------ Input material

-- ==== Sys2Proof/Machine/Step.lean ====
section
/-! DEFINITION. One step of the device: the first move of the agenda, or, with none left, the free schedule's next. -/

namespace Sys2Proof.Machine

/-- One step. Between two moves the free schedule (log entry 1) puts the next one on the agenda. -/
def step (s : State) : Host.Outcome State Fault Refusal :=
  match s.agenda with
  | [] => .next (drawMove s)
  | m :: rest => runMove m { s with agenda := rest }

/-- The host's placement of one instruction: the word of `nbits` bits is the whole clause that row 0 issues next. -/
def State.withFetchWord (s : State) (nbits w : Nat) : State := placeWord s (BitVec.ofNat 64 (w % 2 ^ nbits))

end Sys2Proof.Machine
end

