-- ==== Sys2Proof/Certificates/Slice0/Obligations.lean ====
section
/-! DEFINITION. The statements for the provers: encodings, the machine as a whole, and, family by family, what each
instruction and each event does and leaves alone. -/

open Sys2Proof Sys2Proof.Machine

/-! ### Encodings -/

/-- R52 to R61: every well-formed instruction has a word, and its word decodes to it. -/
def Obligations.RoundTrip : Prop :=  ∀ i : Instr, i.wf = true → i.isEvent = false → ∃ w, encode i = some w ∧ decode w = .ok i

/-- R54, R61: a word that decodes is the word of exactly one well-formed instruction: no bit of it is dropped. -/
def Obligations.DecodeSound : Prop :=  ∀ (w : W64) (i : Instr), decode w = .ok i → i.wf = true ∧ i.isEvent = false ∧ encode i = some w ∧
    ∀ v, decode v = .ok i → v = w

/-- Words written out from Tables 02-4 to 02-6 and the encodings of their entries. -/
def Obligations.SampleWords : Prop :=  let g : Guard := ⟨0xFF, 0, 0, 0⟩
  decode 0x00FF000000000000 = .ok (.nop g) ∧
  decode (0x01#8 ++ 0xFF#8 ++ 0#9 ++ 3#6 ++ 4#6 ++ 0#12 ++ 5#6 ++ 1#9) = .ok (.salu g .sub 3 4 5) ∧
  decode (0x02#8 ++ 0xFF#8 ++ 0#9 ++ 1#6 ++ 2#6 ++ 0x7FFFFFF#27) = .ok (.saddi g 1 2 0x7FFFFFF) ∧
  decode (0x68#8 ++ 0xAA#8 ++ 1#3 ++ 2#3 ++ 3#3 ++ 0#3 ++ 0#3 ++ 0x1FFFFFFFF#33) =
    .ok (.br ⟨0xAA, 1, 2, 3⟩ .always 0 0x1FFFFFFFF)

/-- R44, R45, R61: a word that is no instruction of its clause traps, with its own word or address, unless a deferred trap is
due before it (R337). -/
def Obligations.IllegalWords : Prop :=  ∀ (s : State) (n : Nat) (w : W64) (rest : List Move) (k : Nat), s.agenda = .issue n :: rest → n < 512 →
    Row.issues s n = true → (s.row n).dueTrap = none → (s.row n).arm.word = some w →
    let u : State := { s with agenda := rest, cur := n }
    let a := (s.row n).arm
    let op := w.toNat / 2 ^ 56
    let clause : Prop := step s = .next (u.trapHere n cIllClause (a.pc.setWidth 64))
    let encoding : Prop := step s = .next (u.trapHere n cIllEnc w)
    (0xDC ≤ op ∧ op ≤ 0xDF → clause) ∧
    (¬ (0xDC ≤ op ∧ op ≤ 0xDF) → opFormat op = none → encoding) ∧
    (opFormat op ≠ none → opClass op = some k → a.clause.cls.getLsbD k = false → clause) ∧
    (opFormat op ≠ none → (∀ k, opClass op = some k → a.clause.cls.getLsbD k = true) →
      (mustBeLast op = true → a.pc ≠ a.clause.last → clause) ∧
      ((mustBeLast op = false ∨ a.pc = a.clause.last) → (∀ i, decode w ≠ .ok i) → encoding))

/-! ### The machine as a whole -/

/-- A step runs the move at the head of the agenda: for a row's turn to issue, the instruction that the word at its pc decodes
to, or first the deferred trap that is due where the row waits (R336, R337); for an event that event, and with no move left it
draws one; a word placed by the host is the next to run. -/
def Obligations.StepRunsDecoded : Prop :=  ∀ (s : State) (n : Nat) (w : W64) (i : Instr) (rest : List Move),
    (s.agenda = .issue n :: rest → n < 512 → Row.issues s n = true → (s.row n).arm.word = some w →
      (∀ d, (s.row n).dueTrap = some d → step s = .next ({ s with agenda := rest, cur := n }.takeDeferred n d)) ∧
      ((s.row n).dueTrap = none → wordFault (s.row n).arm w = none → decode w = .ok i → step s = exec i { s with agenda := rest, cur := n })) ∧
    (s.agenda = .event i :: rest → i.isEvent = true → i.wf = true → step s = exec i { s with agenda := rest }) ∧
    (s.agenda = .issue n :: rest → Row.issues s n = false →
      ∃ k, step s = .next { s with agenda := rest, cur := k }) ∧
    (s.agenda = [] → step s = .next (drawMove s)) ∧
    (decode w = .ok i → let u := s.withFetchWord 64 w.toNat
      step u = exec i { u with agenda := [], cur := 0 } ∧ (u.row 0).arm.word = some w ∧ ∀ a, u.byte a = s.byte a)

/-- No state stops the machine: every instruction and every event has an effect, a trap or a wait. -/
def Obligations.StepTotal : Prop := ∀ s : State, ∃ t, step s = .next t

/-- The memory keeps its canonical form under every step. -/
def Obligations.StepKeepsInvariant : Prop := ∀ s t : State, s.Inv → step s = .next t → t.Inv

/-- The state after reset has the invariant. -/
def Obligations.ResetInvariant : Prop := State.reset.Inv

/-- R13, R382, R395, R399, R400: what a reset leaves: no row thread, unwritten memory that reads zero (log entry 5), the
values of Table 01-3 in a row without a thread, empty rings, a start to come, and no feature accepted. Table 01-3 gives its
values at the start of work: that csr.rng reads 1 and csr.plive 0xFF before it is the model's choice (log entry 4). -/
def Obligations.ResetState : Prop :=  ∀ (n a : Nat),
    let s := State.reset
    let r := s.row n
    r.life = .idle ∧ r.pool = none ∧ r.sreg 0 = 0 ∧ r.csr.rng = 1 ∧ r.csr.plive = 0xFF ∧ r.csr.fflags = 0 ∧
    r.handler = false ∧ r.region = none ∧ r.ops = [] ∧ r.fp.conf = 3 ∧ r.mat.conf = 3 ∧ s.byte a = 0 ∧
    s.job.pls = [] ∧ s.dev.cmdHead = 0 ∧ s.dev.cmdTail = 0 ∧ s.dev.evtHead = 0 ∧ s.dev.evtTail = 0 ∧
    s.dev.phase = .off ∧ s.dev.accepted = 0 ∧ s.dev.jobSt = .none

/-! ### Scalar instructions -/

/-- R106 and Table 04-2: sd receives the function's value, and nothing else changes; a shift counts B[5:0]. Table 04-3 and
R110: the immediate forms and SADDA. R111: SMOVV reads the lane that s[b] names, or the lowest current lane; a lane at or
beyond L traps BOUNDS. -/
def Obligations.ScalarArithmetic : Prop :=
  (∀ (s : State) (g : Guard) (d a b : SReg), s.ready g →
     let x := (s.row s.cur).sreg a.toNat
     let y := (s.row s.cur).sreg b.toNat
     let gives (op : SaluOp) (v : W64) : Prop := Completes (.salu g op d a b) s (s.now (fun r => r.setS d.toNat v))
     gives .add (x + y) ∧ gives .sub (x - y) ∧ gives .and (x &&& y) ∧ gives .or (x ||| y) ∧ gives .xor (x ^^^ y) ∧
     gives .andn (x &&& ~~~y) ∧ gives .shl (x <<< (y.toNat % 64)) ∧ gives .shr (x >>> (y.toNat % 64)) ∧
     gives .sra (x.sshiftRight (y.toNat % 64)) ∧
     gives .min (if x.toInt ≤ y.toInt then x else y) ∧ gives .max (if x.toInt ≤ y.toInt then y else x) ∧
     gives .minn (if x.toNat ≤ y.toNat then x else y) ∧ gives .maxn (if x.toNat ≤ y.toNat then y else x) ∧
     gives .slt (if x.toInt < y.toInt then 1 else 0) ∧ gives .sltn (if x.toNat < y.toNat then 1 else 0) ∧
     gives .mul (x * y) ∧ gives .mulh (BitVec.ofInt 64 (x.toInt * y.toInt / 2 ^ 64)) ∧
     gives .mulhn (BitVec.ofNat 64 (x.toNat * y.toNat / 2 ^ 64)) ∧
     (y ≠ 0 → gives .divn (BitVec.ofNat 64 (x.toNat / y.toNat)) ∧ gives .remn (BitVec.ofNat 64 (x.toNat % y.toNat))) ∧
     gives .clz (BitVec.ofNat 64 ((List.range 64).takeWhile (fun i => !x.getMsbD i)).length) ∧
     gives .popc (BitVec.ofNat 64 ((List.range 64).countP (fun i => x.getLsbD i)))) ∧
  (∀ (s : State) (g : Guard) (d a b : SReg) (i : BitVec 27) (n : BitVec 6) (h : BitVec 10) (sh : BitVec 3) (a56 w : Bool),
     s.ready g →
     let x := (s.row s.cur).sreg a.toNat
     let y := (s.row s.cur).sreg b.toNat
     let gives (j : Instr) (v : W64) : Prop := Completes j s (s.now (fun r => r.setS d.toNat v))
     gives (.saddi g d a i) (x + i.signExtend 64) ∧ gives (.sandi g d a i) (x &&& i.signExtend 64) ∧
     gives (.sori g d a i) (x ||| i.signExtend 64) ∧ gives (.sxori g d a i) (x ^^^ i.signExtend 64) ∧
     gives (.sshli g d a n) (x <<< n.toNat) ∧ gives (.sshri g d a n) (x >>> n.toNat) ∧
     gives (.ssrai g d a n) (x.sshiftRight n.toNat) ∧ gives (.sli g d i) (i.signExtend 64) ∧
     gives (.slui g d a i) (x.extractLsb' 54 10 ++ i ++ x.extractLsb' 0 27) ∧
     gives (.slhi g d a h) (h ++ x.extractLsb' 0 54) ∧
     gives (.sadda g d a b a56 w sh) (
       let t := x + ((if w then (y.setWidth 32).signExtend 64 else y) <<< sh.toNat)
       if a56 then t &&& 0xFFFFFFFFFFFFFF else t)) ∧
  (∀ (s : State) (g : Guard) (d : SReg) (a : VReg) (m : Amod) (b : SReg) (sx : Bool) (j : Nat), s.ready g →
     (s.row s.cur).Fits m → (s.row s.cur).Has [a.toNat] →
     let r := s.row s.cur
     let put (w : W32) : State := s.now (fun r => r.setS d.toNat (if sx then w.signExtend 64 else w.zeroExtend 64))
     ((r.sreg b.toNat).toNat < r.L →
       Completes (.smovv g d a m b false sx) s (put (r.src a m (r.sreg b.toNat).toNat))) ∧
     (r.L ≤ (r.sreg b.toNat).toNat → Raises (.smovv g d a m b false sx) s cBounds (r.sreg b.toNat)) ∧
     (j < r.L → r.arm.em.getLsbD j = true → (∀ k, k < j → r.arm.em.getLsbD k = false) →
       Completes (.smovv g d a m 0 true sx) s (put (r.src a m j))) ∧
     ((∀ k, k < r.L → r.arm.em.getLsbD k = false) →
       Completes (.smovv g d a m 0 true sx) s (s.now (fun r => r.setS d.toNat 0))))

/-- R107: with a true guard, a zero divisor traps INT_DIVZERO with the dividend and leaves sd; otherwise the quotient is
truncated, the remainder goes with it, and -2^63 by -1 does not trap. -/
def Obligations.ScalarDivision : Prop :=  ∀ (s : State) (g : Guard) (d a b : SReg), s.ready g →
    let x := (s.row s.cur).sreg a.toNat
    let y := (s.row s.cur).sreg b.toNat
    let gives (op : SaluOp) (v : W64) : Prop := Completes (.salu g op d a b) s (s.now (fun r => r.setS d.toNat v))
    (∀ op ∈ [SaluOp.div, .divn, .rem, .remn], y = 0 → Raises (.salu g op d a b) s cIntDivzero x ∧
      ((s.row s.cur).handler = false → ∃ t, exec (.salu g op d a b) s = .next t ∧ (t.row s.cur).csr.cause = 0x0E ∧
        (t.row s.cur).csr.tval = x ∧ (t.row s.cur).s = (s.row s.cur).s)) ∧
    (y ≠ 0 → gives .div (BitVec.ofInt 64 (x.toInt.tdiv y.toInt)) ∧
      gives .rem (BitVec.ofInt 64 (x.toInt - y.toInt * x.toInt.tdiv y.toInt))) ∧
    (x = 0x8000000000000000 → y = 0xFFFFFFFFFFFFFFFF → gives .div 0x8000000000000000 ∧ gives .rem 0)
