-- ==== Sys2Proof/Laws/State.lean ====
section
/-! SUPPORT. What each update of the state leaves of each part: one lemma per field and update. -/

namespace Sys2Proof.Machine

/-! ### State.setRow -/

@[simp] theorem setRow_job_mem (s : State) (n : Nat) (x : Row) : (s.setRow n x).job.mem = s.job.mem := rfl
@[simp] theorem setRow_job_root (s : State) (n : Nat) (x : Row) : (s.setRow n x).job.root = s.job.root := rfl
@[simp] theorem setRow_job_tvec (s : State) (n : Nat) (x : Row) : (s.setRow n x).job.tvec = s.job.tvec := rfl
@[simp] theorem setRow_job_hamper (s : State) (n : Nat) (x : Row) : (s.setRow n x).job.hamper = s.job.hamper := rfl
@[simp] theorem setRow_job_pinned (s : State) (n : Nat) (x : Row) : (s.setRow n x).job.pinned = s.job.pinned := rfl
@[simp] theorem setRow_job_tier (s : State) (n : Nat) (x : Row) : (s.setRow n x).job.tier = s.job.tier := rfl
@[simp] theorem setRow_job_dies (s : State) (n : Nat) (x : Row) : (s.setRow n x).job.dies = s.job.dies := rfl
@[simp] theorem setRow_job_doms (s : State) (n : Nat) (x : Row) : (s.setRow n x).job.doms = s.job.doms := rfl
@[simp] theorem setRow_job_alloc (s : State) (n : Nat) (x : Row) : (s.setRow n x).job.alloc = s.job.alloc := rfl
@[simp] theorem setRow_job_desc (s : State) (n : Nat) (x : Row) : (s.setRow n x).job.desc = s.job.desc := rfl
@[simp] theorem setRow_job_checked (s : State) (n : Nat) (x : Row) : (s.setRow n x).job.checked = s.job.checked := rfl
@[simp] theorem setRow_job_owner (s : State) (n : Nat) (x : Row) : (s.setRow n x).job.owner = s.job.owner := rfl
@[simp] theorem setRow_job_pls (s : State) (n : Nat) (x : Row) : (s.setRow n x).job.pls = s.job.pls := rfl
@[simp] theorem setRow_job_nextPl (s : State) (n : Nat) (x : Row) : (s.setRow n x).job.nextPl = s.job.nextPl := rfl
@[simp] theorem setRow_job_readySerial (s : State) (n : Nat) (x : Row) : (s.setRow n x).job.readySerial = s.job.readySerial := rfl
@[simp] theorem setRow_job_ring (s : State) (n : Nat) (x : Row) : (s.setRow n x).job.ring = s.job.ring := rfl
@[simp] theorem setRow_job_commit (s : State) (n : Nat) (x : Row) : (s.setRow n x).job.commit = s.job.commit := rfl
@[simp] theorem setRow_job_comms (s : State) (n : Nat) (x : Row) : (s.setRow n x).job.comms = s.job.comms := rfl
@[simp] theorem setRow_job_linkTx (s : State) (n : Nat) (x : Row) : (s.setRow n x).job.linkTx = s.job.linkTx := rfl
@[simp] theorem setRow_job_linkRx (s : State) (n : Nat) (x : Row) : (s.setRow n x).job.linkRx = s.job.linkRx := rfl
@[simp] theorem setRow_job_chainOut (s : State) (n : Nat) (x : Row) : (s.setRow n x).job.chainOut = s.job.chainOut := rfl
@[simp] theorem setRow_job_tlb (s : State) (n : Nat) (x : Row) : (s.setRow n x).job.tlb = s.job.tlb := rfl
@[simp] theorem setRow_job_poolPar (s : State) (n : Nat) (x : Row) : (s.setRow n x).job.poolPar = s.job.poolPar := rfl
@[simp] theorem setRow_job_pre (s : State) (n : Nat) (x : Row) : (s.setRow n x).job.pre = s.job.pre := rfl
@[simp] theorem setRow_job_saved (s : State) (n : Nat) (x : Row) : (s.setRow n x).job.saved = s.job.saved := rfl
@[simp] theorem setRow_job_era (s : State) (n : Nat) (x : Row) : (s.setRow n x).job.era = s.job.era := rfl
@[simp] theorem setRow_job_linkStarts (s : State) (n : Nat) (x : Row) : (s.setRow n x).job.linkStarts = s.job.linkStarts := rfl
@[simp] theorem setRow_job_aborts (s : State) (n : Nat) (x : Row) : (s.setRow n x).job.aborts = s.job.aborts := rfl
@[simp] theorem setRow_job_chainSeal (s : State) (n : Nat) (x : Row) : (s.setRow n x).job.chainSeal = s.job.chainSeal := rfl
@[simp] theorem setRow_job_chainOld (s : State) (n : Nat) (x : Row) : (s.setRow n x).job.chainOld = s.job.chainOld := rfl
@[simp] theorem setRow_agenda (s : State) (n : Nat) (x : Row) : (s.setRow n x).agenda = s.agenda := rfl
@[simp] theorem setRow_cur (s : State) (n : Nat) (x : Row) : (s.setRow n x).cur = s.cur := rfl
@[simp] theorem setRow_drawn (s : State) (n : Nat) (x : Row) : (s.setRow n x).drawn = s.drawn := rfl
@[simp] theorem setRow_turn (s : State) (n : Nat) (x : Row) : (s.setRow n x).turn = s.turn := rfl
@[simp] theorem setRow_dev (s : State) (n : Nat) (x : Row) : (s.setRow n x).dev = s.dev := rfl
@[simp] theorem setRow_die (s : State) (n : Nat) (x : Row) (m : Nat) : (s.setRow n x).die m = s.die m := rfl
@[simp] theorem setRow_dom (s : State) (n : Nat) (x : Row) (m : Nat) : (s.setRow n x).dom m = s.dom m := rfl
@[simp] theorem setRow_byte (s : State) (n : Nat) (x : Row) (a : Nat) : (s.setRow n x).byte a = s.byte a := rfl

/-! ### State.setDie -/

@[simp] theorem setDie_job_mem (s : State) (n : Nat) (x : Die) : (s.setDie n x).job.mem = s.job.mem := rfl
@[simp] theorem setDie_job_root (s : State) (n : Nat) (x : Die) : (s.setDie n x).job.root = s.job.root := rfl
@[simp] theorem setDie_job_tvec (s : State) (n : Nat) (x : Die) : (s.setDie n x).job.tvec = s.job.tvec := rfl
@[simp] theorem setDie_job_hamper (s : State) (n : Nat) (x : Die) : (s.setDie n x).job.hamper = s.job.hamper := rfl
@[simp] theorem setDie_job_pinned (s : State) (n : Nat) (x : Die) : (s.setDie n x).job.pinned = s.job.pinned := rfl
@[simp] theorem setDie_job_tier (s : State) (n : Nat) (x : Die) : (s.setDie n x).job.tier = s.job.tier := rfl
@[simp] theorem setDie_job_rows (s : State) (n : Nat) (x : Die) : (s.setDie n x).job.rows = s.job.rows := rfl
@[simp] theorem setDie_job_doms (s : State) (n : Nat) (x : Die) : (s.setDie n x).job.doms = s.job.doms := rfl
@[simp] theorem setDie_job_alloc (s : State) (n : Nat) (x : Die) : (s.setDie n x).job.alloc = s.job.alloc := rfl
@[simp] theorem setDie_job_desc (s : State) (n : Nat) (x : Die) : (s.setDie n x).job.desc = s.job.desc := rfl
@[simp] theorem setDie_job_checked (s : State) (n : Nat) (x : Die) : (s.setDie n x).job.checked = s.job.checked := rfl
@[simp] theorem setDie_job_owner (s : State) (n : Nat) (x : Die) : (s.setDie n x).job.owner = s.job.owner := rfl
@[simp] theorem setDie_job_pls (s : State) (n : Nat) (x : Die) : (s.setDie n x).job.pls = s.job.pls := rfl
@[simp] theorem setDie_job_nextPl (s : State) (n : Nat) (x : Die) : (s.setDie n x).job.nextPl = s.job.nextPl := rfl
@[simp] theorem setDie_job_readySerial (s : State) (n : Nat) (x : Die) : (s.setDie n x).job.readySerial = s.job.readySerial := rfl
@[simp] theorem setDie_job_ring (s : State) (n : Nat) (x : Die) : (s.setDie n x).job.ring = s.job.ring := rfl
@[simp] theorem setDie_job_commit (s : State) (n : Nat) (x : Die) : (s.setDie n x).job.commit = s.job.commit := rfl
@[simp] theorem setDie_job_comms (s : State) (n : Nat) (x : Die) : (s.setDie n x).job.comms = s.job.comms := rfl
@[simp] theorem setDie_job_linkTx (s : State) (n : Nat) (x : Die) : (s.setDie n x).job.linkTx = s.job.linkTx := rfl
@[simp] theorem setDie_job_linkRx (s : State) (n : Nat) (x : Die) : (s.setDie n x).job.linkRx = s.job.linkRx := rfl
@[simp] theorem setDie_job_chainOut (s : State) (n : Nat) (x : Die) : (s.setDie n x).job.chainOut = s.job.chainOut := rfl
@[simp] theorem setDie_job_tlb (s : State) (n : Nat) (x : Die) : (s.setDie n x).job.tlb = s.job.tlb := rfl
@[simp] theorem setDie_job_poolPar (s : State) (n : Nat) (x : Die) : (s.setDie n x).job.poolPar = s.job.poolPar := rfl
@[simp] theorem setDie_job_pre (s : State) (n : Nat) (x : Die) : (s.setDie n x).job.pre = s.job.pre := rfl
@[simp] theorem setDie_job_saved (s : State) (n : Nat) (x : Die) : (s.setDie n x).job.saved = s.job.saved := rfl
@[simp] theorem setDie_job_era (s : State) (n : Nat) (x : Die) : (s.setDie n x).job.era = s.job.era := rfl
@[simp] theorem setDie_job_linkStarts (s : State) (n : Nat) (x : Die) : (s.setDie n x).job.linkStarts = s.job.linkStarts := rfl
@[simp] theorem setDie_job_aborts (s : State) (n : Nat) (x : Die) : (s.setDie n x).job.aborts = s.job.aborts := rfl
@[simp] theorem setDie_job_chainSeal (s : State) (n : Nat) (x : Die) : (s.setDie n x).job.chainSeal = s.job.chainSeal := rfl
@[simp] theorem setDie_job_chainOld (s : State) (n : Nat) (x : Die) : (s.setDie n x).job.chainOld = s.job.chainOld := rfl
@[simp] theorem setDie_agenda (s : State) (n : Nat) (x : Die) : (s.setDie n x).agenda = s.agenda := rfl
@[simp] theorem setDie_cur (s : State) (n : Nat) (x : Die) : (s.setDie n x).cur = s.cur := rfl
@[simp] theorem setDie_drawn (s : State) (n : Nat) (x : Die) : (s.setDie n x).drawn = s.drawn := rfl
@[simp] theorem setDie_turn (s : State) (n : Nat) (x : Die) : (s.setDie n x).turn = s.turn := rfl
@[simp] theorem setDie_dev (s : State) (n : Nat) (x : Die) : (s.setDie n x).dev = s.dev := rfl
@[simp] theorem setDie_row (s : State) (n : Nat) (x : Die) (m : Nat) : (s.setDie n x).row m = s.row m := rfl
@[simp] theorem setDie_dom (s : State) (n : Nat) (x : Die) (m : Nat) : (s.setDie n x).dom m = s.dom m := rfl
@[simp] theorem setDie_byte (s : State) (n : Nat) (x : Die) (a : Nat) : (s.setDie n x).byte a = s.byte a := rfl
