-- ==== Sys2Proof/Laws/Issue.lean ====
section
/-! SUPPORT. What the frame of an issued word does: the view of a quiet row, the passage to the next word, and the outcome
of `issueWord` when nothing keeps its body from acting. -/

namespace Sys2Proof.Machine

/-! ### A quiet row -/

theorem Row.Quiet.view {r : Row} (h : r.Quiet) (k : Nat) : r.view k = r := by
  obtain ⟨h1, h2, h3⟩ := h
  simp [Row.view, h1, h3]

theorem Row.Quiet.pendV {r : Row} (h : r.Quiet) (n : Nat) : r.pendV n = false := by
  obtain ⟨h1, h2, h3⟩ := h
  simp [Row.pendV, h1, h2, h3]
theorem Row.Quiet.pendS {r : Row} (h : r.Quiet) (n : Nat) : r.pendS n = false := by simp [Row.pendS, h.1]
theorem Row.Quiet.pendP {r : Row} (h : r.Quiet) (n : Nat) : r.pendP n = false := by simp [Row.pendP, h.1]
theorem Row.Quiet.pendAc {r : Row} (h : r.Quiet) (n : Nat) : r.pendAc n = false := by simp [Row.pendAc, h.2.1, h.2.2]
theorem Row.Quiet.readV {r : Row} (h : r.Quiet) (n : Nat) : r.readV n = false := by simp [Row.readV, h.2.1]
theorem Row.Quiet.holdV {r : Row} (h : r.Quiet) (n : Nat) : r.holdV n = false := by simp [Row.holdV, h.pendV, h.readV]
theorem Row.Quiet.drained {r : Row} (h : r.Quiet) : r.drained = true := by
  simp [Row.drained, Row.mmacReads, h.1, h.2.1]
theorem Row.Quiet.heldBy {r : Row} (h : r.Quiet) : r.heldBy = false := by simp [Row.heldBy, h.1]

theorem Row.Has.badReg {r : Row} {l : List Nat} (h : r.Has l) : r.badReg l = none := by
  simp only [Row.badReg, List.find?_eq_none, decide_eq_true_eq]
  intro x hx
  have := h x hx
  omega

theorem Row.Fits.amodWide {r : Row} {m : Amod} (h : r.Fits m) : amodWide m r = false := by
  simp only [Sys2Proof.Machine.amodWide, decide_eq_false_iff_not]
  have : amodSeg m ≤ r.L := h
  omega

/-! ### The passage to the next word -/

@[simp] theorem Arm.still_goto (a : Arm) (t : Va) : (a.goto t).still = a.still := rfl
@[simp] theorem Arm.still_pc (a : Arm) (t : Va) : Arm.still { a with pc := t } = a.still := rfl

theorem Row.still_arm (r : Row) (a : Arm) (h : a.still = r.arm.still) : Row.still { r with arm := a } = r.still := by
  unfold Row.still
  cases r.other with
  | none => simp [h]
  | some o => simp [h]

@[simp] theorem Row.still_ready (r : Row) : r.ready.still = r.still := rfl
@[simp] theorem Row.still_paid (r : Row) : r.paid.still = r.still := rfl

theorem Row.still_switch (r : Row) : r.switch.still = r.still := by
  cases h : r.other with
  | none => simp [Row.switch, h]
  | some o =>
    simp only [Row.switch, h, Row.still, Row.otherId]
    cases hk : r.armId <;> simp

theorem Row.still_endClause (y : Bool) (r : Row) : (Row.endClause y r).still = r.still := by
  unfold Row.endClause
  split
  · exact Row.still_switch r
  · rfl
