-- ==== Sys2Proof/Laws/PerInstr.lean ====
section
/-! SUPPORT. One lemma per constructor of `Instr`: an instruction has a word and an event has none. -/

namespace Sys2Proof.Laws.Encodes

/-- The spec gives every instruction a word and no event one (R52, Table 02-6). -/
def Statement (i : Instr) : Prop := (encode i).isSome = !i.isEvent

------------

— Directions for this task —
Lines to set down from above: the line with "-- ==== Sys2Proof/Certificates/Slice0/Obligations.lean", the line with "is dropped. -/", and every line between, each exactly as written.

— Response to the task —
-- ==== Sys2Proof/Certificates/Slice0/Obligations.lean ====
section
/-! DEFINITION. The statements for the provers: encodings, the machine as a whole, and, family by family, what each
instruction and each event does and leaves alone. -/

open Sys2Proof Sys2Proof.Machine

/-! ### Encodings -/

/-- R52 to R61: every well-formed instruction has a word, and its word decodes to it. -/
def Obligations.RoundTrip : Prop :=  ∀ i : Instr, i.wf = true → i.isEvent = false → ∃ w, encode i = some w ∧ decode w = .ok i

/-- R54, R61: a word that decodes is the word of exactly one well-formed instruction: no bit of it is dropped. -/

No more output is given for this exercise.